Start the New Year Positively by Using Praise in the Classroom

Much has been written, discussed, and debated about using praise in the classroom. Some people believe that students are praised too much, leading to lowered expectations and decreased internal motivation. On the other hand, some evidence suggests students do not receive the type of praise they need to be successful at school. As a teacher, how can you make sense of this contradictory information to decide how you want to support student learning? This is a complicated and difficult question indeed! While every school, classroom, teacher, and student is different, there are ways to use praise to encourage positive development and learning. Here are a few tips that we find helpful.

    • Match praise to effort. Teachers do not need to praise every positive behavior they see. In fact, overusing praise can quickly decrease its effectiveness and meaningfulness. Praise is most impactful when it is used to recognize a student’s significant effort or success on a difficult task. For example, if you know a student who typically struggles to maintain attention during lesson worked hard to follow along you might let her know by saying, “Great job having your eyes on me and a quiet voice the whole time! I really appreciate your hard work”. When deciding whether a student’s efforts are deserving of your praise, it is important to remember that each student possesses different strengths and faces different challenges. Therefore, by getting to know each student’s unique abilities, you can effectively tailor praise to support their learning and development.
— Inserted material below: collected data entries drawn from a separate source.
/-- A later attempt: step 2's wait, steps 3 and 4, then the switch and XINV. -/
def State.migNext (s : State) (d : Reg) (m : Mig) : Except Stop State :=
  let own := s.fnode
  let done := fun (s : State) (n : Nat) => (.ok (((s.migEnd m).migLocks m).setX d (BitVec.ofNat 64 n)) : Except Stop State)
  let inOld := fun (a : Nat) => decide (m.old ≤ a ∧ a < m.old + m.size)
  let put := fun (s : State) (m : Mig) => { s with migs := s.migs.map (fun x => if x.id = m.id then m else x) }
  if m.switched then do
    -- step 7: the XINV, with the fence that it begins with
    let s ← s.fenceFull m.scope
    let s ← s.xinvPage m.scope m.va.toNat
    done s 0
  else if !m.copied then
    if s.locks.any (fun e => (e.2.holder.isSome || e.2.rel.isSome) && inOld e.1) then .error (.wait .resource s)
    else if s.nmOps.any (fun o => inOld o.pa && (o.stage == .forwarded || o.stage == .applied)) || s.nmHolds m.eaddr || s.frozen m.eaddr then
      .error (.wait .resource s)
    else if s.frameLost own m.old || s.frameLost own m.new then done (s.writeEntry own m.eaddr (m.entry &&& ~~~(0x80 : Word))) 6
    else .error (.wait .resource (put (s.copyPage own m) { m with copied := true }))
  else if s.nmHolds m.eaddr || s.frozen m.eaddr then .error (.wait .resource s)
  else if s.readEntry own m.eaddr ≠ m.entry ∨ (s.nodeFail own m.eaddr).isSome then done s 5
  else
    let s := s.writeEntry own m.eaddr (switched m.entry m.new)
    -- step 6: the homes return what is held for the old frame, and engine transfers translate the page again (R119)
    let s := ((put s { m with switched := true }).returnOps m).migLocks m
    .error (.wait .resource { s with pins := s.pins.filter (fun p => !inOld (pteFrame p.leaf.entry)) })

/-- XMIG (R117, R118): the issuing context stalls between the steps, and each attempt does the next one. -/
def execXmig (d a f : Reg) (s : State) : Out :=
  xSystem (.xmig d a f) (rWord 0x02800074 d a f) s (
    match s.migs.find? (fun m => m.id == s.cur && m.asid == s.c.asid && m.va == s.X a && m.new == fieldW (s.X f) 16 42 * 65536) with
    | some m => s.migNext d m
    | none => s.migStart d a f)

/-! ## Coherence objects (R133 to R138) -/

/-- The coverage of a shape record as first and last line, or none for a malformed record (R133, R134, R137); a coverage that leaves the canonical
addresses counts as malformed (log entry 42). The last line is counted on past VA 0. -/
def shapeCover (r : Nat) : Option (Nat × Nat) :=
  let base := fieldN r 0 64
  let es := 2 ^ fieldN r 64 8
  let rank := fieldN r 72 8
  let ext := fun (i : Nat) => fieldN r (128 + 32 * i) 32
  let str := fun (i : Nat) => signedN (fieldN r (256 + 64 * i) 64) 64
  let dims := List.range 4
  let mode := fieldN r 80 8
  let owner := fieldN r 96 16
  if fieldN r 64 8 > 3 ∨ rank = 0 ∨ 4 < rank ∨ 3 < mode ∨ fieldN r 88 8 ≠ 0 ∨ fieldN r 112 16 ≠ 0 ∨ isAperture base ∨ !isCanonical base ∨
      ((mode = 1 ∨ mode = 2) ∧ 255 < owner) ∨ dims.any (fun i => ext i == 0) ∨ dims.any (fun i => decide (rank ≤ i) && (ext i != 1 || str i != 0)) then none
  else
    let span := fun (i : Nat) => str i * ((ext i : Int) - 1)
    let lo := dims.foldl (fun (a : Int) i => a + min 0 (span i)) (signedN base 64)
    let hi := dims.foldl (fun (a : Int) i => a + max 0 (span i)) (signedN base 64) + es - 1
    let l := lo / 64
    let h := hi / 64
    if (h - l + 1) * 64 > 2 ^ 32 ∨ lo < -2 ^ 55 ∨ 2 ^ 55 ≤ hi then none
    else
      let f := (l % 2 ^ 50).toNat
      some (f, f + (h - l).toNat)

/-- Two ranges of virtual lines meet; VA 0 follows the highest line. -/
def coversMeet (lo hi lo' hi' : Nat) : Bool :=
  decide ((lo ≤ hi' ∧ lo' ≤ hi) ∨ (lo + 2 ^ 50 ≤ hi' ∧ lo' ≤ hi + 2 ^ 50) ∨ (lo ≤ hi' + 2 ^ 50 ∧ lo' + 2 ^ 50 ≤ hi))

/-- Every copy of the object's lines on its die is recalled (R137, R138): dirty bytes merge, tracked copies go. -/
def State.recallObj (s : State) (node die : Nat) (o : CohObj) : State :=
  let s := (s.linesIn (fun n d => n == node && d == die) o.covers).foldl (fun s h => s.dropLine h.1 h.2.1 h.2.2.1 h.2.2.2 true) s
  { s with cores := tmap s.cores (fun k q =>
      if k.1 = node ∧ k.2 / 256 = die then q.forget s.clock (fun l => l.tracked && o.covers l.asid l.vline) else q) }

/-- The lowest free handle of a die's table of 4,096 (R134). -/
def DieSt.freeObj (d : DieSt) : Option Nat := (List.range 4096).find? (fun k => (tfind d.objs k).isNone)

/-- The read of a shape record: 64 bytes, with .own type (R137); one that is not 64-byte aligned is MISALIGNED (log entry 42). -/
def State.readRecord (s : State) (va : Nat) : Except Stop (State × Nat) :=
  let tv := BitVec.ofNat 64 va
  if isAperture va then do
    apertureCheck va 0
    spadCheck va (fieldN va 0 32) 64 64 .scalarLoad
    let v ← s.portRead s.fnode (aperturePolder va s.pIdx) (laPlain (fieldN va 0 32)) 64 va
    .ok (s, v)
  else if !isCanonical va then raiseAcc .pagePermission tv 0
  else if va % 64 ≠ 0 then raiseAcc .misaligned tv 0
  else s.load s.req va 64 reqOwn

/-- SHAPE (R137). A coverage that meets a live object gives 2 also when the table is full (log entry 42). A run-ahead helper, whose stores and releases are dropped, drops it. -/
def execShape (d a : Reg) (s : State) : Out :=
  finish (.shape d a) s (if s.c.ra then .ok s else do
    let (s, r) ← s.readRecord (s.X a).toNat
    let die := s.fcore / 256
    let q := s.die s.fnode die
    match shapeCover r with
    | none => .ok (s.setX d 0x8000000000000003)
    | some (lo, hi) =>
      if q.objs.any (fun e => e.2.asid == s.c.asid && coversMeet e.2.lo e.2.hi lo hi) then .ok (s.setX d 0x8000000000000002)
      else match q.freeObj with
        | none => .ok (s.setX d 0x8000000000000001)
        | some k =>
          let o : CohObj := ⟨s.c.asid, lo, hi, fieldN r 80 8, fieldN r 96 16, 0⟩
          let s := s.recallObj s.fnode die o
          .ok ((s.setDie s.fnode die { s.die s.fnode die with objs := tset q.objs k o }).setX d (BitVec.ofNat 64 k)))

/-- The live object that a handle names in the context's ASID on its die. -/
def State.objOf (s : State) (h : Word) : Option CohObj :=
  if 4096 ≤ h.toNat then none
  else match tfind (s.die s.fnode (s.fcore / 256)).objs h.toNat with
    | some o => if o.asid = s.c.asid then some o else none
    | none => none

/-- OBJREL (R138). -/
def execObjrel (d h : Reg) (s : State) : Out :=
  finish (.objrel d h) s (if s.c.ra then .ok s else
    match s.objOf (s.X h) with
    | none => .ok (s.setX d 1)
    | some o =>
      let die := s.fcore / 256
      let n := (s.X h).toNat
      let s := (s.recallObj s.fnode die o).dropObjLines s.fnode die n
      .ok ((s.setDie s.fnode die { s.die s.fnode die with objs := tdel (s.die s.fnode die).objs n }).setX d 0))

/-- OBJMODE (R138): MODE in xm [1:0], OWNER in [15:8]. A handle that is not live gives 1 whatever xm holds (log entry 42). -/
def execObjmode (d h m : Reg) (s : State) : Out :=
  finish (.objmode d h m) s (if s.c.ra then .ok s else
    match s.objOf (s.X h) with
    | none => .ok (s.setX d 1)
    | some o =>
      let w := s.X m
      if fieldW w 2 6 ≠ 0 ∨ fieldW w 16 48 ≠ 0 then .ok (s.setX d 2)
      else
        let die := s.fcore / 256
        let n := (s.X h).toNat
        let s := (s.recallObj s.fnode die o).dropObjLines s.fnode die n
        let o := { o with mode := fieldW w 0 2, owner := fieldW w 8 8, cores := 0 }
        .ok ((s.setDie s.fnode die { s.die s.fnode die with objs := tset (s.die s.fnode die).objs n o }).setX d 0))

end Sys2Proof.Machine
end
    • Provide specific praise to improve learning. Labeled praise is more effective at helping students learn and use new skills than non-specific praise. Instead of using an ambiguous statement such as “Nice job”, you can make praise more specific by saying “Nice job raising your hand and waiting to be called on”. Clearly pointing out a student’s positive efforts, skills, and behaviors will help him remember and demonstrate them again.
    • Praise a student’s efforts, not her innate abilities. It is important to focus praise on a student’s learning process and effort versus her innate ability. For example, instead of saying “Great job on this assignment! You’re so smart!”, praise the student’s effort with phrases like “You worked really hard on this assignment. Way to go!” By praising this student’s hard work and effort, teachers are letting her know she can be successful again in the future when tackling a challenging task. What a great way to build self-efficacy and self-esteem, as well as increase motivation! When teachers praise effort, they are encouraging students to work hard and take on challenges that promote learning in school and beyond.
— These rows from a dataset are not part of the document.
/-- V. -/
def entV (e : Nat) : Bool := entF e 0 31 1 == 1
/-- PERM. -/
def entPerm (e : Nat) : Bool := entF e 0 30 1 == 1
/-- NAME. -/
def entName (e : Nat) : Nat := entF e 0 0 24
/-- EPOCH. -/
def entEpoch (e : Nat) : Nat := entF e 4 0 32
/-- VER. -/
def entVer (e : Nat) : Nat := entF e 8 20 12
/-- WLEN. -/
def entWlen (e : Nat) : Nat := entF e 8 9 11
/-- SLOTM1. -/
def entSlotm1 (e : Nat) : Nat := entF e 12 21 11
/-- Slot bytes. -/
def entSlotBytes (e : Nat) : Nat := 32 * (entSlotm1 e + 1)
/-- Result row bytes. -/
def entRetBytes (e : Nat) : Nat := 32 * (entF e 12 10 11 + 1)
/-- ARRIVE. -/
def entArrive (e : Nat) : Nat := entF e 16 0 32
/-- CREATE. -/
def entCreate (e : Nat) : Nat := entF e 20 0 16
/-- RETIRE. -/
def entRetire (e : Nat) : Nat := entF e 22 0 16
/-- WIN. -/
def entWin (e : Nat) : Nat := entF e 24 27 5
/-- NPART. -/
def entNpart (e : Nat) : Nat := entF e 24 20 7
/-- NSLOT. -/
def entNslot (e : Nat) : Nat := entF e 24 7 13
/-- SABASE. -/
def entSabase (e : Nat) : Nat := entF e 28 0 32
/-- TGBASE. -/
def entTgbase (e : Nat) : Nat := entF e 32 0 32
/-- ACNT. -/
def entAcnt (e : Nat) : Nat := entF e 36 0 32
/-- RBAR. -/
def entRbar (e : Nat) : Nat := entF e 40 0 32
/-- GOFF. -/
def entGoff (e : Nat) : Nat := entF e 44 0 32
/-- GLEN. -/
def entGlen (e : Nat) : Nat := entF e 48 0 32
/-- JBAR. -/
def entJbar (e : Nat) : Nat := entF e 52 0 32
/-- WPA. -/
def entWpa (e : Nat) : Nat := entF e 56 0 64
/-- NODE of replica `r`. -/
def repNode (e r : Nat) : Nat := entF e (64 + 4 * r) 20 12
/-- POLDER of replica `r`. -/
def repPolder (e r : Nat) : Nat := entF e (64 + 4 * r) 12 8
/-- TOFF of replica `r`. -/
def repToff (e r : Nat) : Nat := entF e (64 + 4 * r) 2 10
/-- STATE of replica `r`: 0 FREE, 1 CREATING, 2 SERVING, 3 DRAINING. -/
def repState (e r : Nat) : Nat := entF e (64 + 4 * r) 0 2
/-- The entry with STATE of replica `r` replaced. -/
def repSetState (e r st : Nat) : Nat := entSet e (64 + 4 * r) 0 2 st
/-- The entry with replica `r` replaced. -/
def repSet (e r node p toff st : Nat) : Nat := entSet e (64 + 4 * r) 0 32 (node * 2 ^ 20 + p * 2 ^ 12 + toff * 4 + st)
/-- The replica indices. -/
def repIdx : List Nat := List.range 16
/-- The replicas that serve. -/
def repServing (e : Nat) : List Nat := repIdx.filter (fun r => repState e r == 2)
/-- MASK: the replicas that are SERVING or DRAINING (R404). -/
def repMask (e : Nat) : List Nat := repIdx.filter (fun r => decide (2 ≤ repState e r))
/-- A list of replicas as a mask. -/
def maskOf (l : List Nat) : Nat := l.foldl (fun m r => m + 2 ^ r) 0

/-- An M-space offset as a local address. -/
def mLocal (o : Nat) : Nat := 2 * 2 ^ 29 + o

/-- The home die of a name (R389). -/
def homeDieOf (name : Nat) : Nat := Nat.xor (fieldN name 12 12) (fieldN name 0 12) % 6

/-- A package's entry, or copy, of a name. -/
def State.legend (s : State) (node name : Nat) : Option Nat := (tfind (s.die node (homeDieOf name)).legend name).map (fun e => e.toNat)

/-- Writes a package's entry. -/
def State.setLegend (s : State) (node name e : Nat) : State :=
  let d := homeDieOf name
  s.setDie node d { s.die node d with legend := tset (s.die node d).legend name (BitVec.ofNat 1024 e) }

/-- The owner's entry, as found from a package's copy. -/
def State.ownerEntry (s : State) (node name : Nat) : Option Nat :=
  match s.legend node name with
  | some e => s.legend (repNode e 0) name
  | none => none

/-- The owner's entry of a name, wherever in the domain it is: what a slot manager works by. -/
def State.nameEntry (s : State) (node name : Nat) : Option Nat :=
  match s.ownerEntry node name with
  | some e => some e
  | none => s.domain.findSome? (fun n => match s.legend n name with | some e => if repNode e 0 = n then some e else none | none => none)

/-! ## Slot managers (R397) -/

/-- A replica's manager as it starts: each partition holds NSLOT ÷ NPART credits, the pool the remainder. -/
def newRepl (e r : Nat) : Repl where
  idx := r
  ver := entVer e
  bwd := 0
  parts := (List.range (entNpart e)).map (fun p => (p, entNslot e / entNpart e))
  pool := entNslot e % entNpart e
  active := []
  lastActive := List.range (entNpart e)
  slots := []
  heldToks := []
  pend := none
  unissued := 0
  tomb := none
  reborn := false
  joinReq := 0
  whole := false
  joined := false

/-- The manager of a name at a polder. -/
def State.repl (s : State) (node p name : Nat) : Option Repl := tfind (s.polder node p).repls name
/-- Replaces it. -/
def State.setRepl (s : State) (node p name : Nat) (r : Repl) : State :=
  let q := s.polder node p
  s.setPolder node p { q with repls := tset q.repls name r }
/-- Removes it; the duplicate marks stay (R401). -/
def State.delRepl (s : State) (node p name : Nat) : State :=
  let q := s.polder node p
  s.setPolder node p { q with repls := tdel q.repls name }

/-- The managers of a package follow an entry: one for each of its replicas there that is not FREE. -/
def State.syncRepls (s : State) (node name e : Nat) : State :=
  repIdx.foldl (fun (s : State) r =>
    if repState e r = 0 ∨ repNode e r ≠ node then s
    else match s.repl node (repPolder e r) name with
      | some _ => s
      | none => s.setRepl node (repPolder e r) name (newRepl e r)) s

/-- A replica's manager is there when the owner's unit asks something of it, though its package may not have the entry's update yet (R404). -/
def State.needRepl (s : State) (name e r : Nat) : State :=
  match s.repl (repNode e r) (repPolder e r) name with
  | some _ => s
  | none => s.setRepl (repNode e r) (repPolder e r) name (newRepl e r)

/-- The managers of a name in a package, all dropped. -/
def State.dropRepls (s : State) (node name : Nat) : State :=
  (List.range 192).foldl (fun (s : State) p => if (s.repl node p name).isSome then s.delRepl node p name else s) s

/-- The cores of a package forget the outstanding counts of the replicas that an entry shows FREE (R396). -/
def State.forgetFree (s : State) (node name e : Nat) : State :=
  let gone := fun (k : Word) => decide (k.toNat / 16 = name) && repState e (k.toNat % 16) == 0
  { s with cores := tmap s.cores (fun k (q : CoreSt) => if k.1 = node then { q with tokTab := q.tokTab.filter (fun x => !gone x.1) } else q) }

/-! ## Entry changes and their multicast (R393) -/

/-- The whole entry goes to every other package of the domain. -/
def State.multicast (s : State) (own name e : Nat) : State :=
  (s.domain.filter (fun n => n != own)).foldl (fun (s : State) n =>
    ({ s with legUps := s.legUps ++ [⟨n, name, BitVec.ofNat 1024 e⟩] } : State).enq .legendUpdate { node := n, n := name }) s

/-- The owner's unit changes an entry in one event: EPOCH rises, and the entry is multicast. -/
def State.legChange (s : State) (own name e : Nat) : State :=
  let e := entSet e 4 0 32 (entEpoch e + 1)
  let s := ((s.setLegend own name e).forgetFree own name e).syncRepls own name e
  (s.multicast own name e).enq .epochAck { node := own, n := name, m := entEpoch e }

/-- LEGEND_UPDATE: the oldest update on its way to a package is applied if its EPOCH is higher, or the package holds no copy; an update
with V = 0 ends the copy. The package then acknowledges. It takes none from an owner that it has fenced (R439). -/
def State.legendUpdate (s : State) (node name : Nat) : State :=
  match s.legUps.find? (fun u => u.node == node && u.name == name) with
  | none => s
  | some u =>
    let rec take : List LegUp → List LegUp
      | [] => []
      | x :: r => if x = u then r else x :: take r
    let s := { s with legUps := take s.legUps }
    let e := u.ent.toNat
    let newer := match s.legend node name with | some old => decide (entEpoch old < entEpoch e) | none => true
    if (s.pkg node).fenced.contains (repNode e 0) then s else
    let s := if !newer then s
      else if entV e then ((s.setLegend node name e).forgetFree node name e).syncRepls node name e
      else
        let d := homeDieOf name
        (s.setDie node d { s.die node d with legend := tdel (s.die node d).legend name }).dropRepls node name
    if entV e then s.enq .epochAck { node := node, n := name, m := entEpoch e } else s

/-- A token that the package sent, or will send, under an epoch older than `m`, and that no manager has accepted. -/
def State.olderTokens (s : State) (node name m : Nat) : Bool :=
  let old := fun (t : Token) => t.name == name && t.sender.node == node && decide (t.epoch < m)
  s.tokens.any old || s.polders.any (fun q => match tfind q.2.repls name with | some r => r.heldToks.any old | none => false) ||
    s.ctxs.any (fun c => c.1.node == node && (match c.2.tok with
      | some t => t.name == name && decide (t.epoch < m) && decide (t.stage < 2)
      | none => false))

/-- EPOCH_ACK: a package acknowledges an epoch, once the tokens it sent under older ones have been accepted. An owner that has fenced the package
takes none from it (R439). -/
def State.epochAck (s : State) (node name m : Nat) : State :=
  match s.legend node name with
  | none => s
  | some e =>
    if s.olderTokens node name m then s.enq .epochAck { node := node, n := name, m := m }
    else
      let d := homeDieOf name
      let own := repNode e 0
      let x := s.die own d
      if (s.pkg own).fenced.contains node then s else
      s.setDie own d { x with acks := tset x.acks (name, node) (max m (tget 0 x.acks (name, node))) }

/-! ## Legend commands (R390, R392) -/

/-- A named-zero field of an entry is not zero, or a field lies outside its range or breaks its alignment (R390). -/
def entFieldBad (e : Nat) : Bool :=
  entF e 0 24 6 != 0 || entF e 8 0 9 != 0 || entF e 12 0 10 != 0 || entF e 24 0 7 != 0 ||
    decide (entWlen e < 1 ∨ 1024 < entWlen e) || decide (entWin e < 10 ∨ 30 < entWin e) ||
    decide (entNpart e < 1 ∨ 64 < entNpart e) || decide (entNslot e < 1 ∨ 4096 < entNslot e) ||
    entSabase e % 32 != 0 || entTgbase e % 16 != 0 || entAcnt e % 4 != 0 || entRbar e % 16 != 0 || entGoff e % 64 != 0 ||
    entJbar e % 16 != 0 || entGlen e % 64 != 0 || decide (4 * 2 ^ 20 < entGlen e) || entWpa e % 65536 != 0 ||
    decide (2 ^ 58 ≤ entWpa e) || paClass (entWpa e) != 0 || paNode (entWpa e) != repNode e 0

/-- A region leaves its space. -/
def entRegionBad (e : Nat) : Bool :=
  decide (spaceSize 0 < entSabase e + entNslot e * (if entPerm e then 4096 else entSlotBytes e)) ||
    decide (spaceSize 2 < entTgbase e + 16 * entNslot e) || decide (spaceSize 2 < entAcnt e + 4) ||
    decide (spaceSize 2 < entRbar e + 16) || decide (spaceSize 2 < entJbar e + 16) || decide (spaceSize 1 < entGoff e + entGlen e) ||
    decide (hbmLimit < paOff (entWpa e) + 65536 * entWlen e + 16 * entGlen e) ||
    repIdx.any (fun r => repState e r != 0 && (decide (1024 < repToff e r + entWlen e) || decide (192 ≤ repPolder e r)))

/-- INSTALL refuses the entry (R390). -/
def entRefused (e : Nat) : Bool :=
  entFieldBad e || entRegionBad e || decide (8 * 2 ^ 20 < entNslot e * entSlotBytes e) ||
    (entPerm e && decide (4096 < entSlotBytes e)) || repState e 0 != 2

/-- The outcome of a legend command: CFGERR. -/
def State.legErr (s : State) (node d : Nat) (err : Bool) : State := s.setDie node d { s.die node d with legErr := err }

/-- INSTALL: the staged entry starts with VER 0 and EPOCH 1, and goes to every package. -/
def State.legInstall (s : State) (node d name : Nat) : State :=
  let x := s.die node d
  let e := x.staging.toNat
  if homeDieOf name ≠ d ∨ repNode e 0 ≠ node ∨ entRefused e ∨ entName e ≠ name ∨ (tfind x.legend name).isSome ∨ 4096 ≤ x.legend.length then
    s.legErr node d true
  else
    let e := entSet (entSet (entSet e 0 31 1 1) 8 20 12 0) 16 0 32 0
    (s.legErr node d false).legChange node name (entSet e 4 0 32 0)

/-- REMOVE: the entry goes, and every copy of it. -/
def State.legRemove (s : State) (node d name : Nat) : State :=
  match (if homeDieOf name = d then s.legend node name else none) with
  | none => s.legErr node d true
  | some e =>
    if repNode e 0 ≠ node then s.legErr node d true
    else
      let x := s.die node d
      let s := s.setDie node d { x with legErr := false, legend := tdel x.legend name, acks := x.acks.filter (fun a => a.1.1 != name) }
      (s.dropRepls node name).multicast node name (entSet (entSet e 0 31 1 0) 4 0 32 (entEpoch e + 1))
    • Match praise to student preferences. All teachers know that each student has a unique personality and preferences. Therefore, to be most effective, teachers should utilize a variety of types of praise. Some students may be most motivated by subtle and private praise, such as a well-timed wink, head nod, or smile. You could even try providing a hard working student with a fun note recognizing his effort. Other students may enjoy more public forms of praise, such as a “shout out” in front of the class. One of the best things about praise is that it can be individualized to meet a wide variety of student and teacher styles. So be creative! Pay attention to what encourages and motivates each of your students.
    • Praise what you want to see more of. Praise the skills, behaviors, and efforts you want to see more of in your students. Instead of spending your time telling students what not to do by saying things like “Stop yelling”, “Don’t run”, or “No talking”, try spending time recognizing the things you want to see. Let your students know they have your positive attention by taking time to praise their successes. You can say “Thanks for using your quiet voice” or “I really like that you have walking feet”. Spending your time encouraging positive student behavior feels better to both you and your students. It also helps teachers develop warm and supportive relationships with students that promote growth and learning across time.

Praise is a great way for teachers to encourage positive growth in students while also helping students develop a sense of appreciation for their own efforts and accomplishments! Praise helps students master classroom expectations and academic skills. It also encourages them to stick with difficult tasks and can improve self-esteem. Overall, using effective praise with your students can help them start the new year off right!